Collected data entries
:::

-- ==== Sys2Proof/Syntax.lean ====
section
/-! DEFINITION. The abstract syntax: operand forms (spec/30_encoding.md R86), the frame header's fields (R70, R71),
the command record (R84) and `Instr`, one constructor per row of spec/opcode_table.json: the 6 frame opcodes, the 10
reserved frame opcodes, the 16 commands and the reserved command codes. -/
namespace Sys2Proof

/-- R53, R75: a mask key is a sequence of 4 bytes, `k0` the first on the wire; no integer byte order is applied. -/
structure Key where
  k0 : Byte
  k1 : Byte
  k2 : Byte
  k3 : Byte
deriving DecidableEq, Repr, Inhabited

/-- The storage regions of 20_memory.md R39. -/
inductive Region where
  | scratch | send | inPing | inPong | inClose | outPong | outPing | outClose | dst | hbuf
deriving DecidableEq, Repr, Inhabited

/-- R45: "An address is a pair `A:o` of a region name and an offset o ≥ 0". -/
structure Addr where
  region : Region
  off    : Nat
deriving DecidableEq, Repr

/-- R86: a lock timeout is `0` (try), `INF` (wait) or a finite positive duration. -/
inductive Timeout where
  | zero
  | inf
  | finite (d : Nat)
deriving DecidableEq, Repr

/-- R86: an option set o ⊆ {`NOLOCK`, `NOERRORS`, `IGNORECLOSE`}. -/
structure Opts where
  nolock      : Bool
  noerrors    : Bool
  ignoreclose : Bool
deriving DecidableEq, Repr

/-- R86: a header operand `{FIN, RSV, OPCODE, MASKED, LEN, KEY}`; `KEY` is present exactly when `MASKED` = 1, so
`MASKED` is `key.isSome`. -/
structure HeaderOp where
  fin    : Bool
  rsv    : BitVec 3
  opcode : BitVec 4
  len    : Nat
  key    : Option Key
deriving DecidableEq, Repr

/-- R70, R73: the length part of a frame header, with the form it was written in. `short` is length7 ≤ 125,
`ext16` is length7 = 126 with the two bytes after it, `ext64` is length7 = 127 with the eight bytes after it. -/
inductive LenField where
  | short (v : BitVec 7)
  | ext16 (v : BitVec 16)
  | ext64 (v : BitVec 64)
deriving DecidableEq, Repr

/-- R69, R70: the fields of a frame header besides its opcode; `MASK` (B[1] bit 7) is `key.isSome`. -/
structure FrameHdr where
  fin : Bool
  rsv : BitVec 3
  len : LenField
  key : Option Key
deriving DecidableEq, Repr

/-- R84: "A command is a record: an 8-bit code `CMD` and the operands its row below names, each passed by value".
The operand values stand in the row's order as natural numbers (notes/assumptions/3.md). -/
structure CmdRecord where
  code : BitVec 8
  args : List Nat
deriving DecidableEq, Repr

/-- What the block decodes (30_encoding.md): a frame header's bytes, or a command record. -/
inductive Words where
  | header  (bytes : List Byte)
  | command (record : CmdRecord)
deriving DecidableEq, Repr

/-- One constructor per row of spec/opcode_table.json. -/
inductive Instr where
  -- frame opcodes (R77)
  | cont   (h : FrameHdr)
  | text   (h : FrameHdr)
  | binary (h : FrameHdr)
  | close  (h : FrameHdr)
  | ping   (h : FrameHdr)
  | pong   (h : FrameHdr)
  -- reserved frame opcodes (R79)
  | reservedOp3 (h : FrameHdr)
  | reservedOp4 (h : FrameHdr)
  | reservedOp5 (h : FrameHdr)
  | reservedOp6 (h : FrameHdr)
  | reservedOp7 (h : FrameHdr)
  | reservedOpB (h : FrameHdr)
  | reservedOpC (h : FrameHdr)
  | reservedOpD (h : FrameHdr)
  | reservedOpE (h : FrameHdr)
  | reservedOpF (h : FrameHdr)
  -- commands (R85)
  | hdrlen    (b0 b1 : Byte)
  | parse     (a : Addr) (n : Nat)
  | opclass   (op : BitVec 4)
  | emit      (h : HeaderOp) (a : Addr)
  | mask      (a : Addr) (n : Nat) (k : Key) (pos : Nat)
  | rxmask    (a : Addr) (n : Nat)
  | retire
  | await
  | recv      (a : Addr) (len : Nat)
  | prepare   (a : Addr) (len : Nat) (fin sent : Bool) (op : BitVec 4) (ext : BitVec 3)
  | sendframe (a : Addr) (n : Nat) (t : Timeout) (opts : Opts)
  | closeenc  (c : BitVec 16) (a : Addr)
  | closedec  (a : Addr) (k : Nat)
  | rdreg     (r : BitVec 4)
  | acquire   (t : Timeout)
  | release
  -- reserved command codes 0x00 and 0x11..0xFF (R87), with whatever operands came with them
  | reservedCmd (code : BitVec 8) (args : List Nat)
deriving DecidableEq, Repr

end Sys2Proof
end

:::

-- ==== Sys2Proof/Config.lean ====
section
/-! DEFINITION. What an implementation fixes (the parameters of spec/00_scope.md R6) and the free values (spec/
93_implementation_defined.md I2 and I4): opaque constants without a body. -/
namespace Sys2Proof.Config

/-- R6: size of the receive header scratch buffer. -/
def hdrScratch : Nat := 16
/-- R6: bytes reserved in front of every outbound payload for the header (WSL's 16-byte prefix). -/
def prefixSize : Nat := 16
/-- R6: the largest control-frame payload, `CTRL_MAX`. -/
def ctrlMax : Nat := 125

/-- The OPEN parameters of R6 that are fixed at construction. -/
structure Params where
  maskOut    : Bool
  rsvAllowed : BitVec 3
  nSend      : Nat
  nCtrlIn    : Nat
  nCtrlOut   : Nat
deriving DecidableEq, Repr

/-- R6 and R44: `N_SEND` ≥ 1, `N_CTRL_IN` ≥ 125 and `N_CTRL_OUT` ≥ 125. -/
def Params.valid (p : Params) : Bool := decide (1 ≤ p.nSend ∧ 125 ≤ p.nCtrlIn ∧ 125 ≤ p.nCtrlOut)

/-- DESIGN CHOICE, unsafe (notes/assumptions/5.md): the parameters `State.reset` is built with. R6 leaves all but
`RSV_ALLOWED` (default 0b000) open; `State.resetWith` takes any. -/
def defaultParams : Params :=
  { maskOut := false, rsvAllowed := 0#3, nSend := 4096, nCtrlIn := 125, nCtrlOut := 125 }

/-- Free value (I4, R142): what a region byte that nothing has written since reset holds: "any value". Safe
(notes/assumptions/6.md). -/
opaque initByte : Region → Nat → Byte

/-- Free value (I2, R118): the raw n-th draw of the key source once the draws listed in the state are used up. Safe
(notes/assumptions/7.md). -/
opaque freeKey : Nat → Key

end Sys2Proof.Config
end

:::

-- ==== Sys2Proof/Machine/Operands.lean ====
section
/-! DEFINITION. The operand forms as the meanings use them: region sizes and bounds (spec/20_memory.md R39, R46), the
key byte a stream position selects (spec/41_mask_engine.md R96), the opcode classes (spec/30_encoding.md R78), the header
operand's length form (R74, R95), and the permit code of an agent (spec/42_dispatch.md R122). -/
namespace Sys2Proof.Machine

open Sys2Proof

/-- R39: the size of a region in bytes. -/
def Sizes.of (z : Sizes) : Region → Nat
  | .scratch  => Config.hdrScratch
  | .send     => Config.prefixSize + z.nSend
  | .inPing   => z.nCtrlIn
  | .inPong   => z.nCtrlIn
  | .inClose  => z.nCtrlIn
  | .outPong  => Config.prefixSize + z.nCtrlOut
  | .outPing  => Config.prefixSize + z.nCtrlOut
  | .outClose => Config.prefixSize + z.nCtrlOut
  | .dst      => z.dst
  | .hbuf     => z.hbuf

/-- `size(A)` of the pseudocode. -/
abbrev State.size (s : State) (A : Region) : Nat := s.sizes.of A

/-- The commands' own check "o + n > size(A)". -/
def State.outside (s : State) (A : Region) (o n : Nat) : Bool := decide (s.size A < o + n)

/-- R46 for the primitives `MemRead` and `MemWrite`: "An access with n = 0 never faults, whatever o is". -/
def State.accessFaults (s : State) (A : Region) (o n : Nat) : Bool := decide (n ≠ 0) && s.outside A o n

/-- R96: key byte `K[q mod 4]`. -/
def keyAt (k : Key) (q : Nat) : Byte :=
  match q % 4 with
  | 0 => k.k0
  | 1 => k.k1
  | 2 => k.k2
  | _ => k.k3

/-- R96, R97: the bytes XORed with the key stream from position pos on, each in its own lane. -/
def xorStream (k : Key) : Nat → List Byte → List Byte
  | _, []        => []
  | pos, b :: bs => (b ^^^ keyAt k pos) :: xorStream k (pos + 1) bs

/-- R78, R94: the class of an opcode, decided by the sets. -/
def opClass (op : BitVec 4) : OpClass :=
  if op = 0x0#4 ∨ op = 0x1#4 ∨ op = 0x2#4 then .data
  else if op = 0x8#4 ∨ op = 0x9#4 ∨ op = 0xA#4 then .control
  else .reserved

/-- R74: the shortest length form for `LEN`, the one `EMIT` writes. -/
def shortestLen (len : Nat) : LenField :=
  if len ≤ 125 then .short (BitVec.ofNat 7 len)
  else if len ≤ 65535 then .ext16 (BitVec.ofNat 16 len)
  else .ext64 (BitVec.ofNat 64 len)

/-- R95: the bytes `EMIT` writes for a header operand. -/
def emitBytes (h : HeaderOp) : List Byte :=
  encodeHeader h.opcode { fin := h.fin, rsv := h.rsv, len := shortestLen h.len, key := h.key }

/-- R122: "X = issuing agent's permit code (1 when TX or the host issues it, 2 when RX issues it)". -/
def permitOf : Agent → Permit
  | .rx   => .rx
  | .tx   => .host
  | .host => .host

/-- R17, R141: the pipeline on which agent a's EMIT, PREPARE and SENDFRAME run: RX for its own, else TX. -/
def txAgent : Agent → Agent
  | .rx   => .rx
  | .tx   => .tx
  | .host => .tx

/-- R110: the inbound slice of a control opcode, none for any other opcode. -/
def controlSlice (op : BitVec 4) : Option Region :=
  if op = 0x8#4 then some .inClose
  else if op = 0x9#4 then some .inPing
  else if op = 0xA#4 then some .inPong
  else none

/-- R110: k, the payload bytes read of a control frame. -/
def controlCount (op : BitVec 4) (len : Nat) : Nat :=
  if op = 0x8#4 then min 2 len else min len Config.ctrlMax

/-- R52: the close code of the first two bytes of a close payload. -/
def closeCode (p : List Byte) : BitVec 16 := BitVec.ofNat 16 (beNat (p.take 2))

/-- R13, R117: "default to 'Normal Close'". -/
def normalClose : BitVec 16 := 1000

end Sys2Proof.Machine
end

:::

_Task instructions_:
In the entries above, find the line with "match q % 4 with" and the line with "def emitBytes (h", then set down exactly those two and every line between them, nothing else.

_Answer to this exercise_:
  match q % 4 with
  | 0 => k.k0
  | 1 => k.k1
  | 2 => k.k2
  | _ => k.k3

/-- R96, R97: the bytes XORed with the key stream from position pos on, each in its own lane. -/
def xorStream (k : Key) : Nat → List Byte → List Byte
  | _, []        => []
  | pos, b :: bs => (b ^^^ keyAt k pos) :: xorStream k (pos + 1) bs

/-- R78, R94: the class of an opcode, decided by the sets. -/
def opClass (op : BitVec 4) : OpClass :=
  if op = 0x0#4 ∨ op = 0x1#4 ∨ op = 0x2#4 then .data
  else if op = 0x8#4 ∨ op = 0x9#4 ∨ op = 0xA#4 then .control
  else .reserved

/-- R74: the shortest length form for `LEN`, the one `EMIT` writes. -/
def shortestLen (len : Nat) : LenField :=
  if len ≤ 125 then .short (BitVec.ofNat 7 len)
  else if len ≤ 65535 then .ext16 (BitVec.ofNat 16 len)
  else .ext64 (BitVec.ofNat 64 len)

/-- R95: the bytes `EMIT` writes for a header operand. -/
def emitBytes (h : HeaderOp) : List Byte :=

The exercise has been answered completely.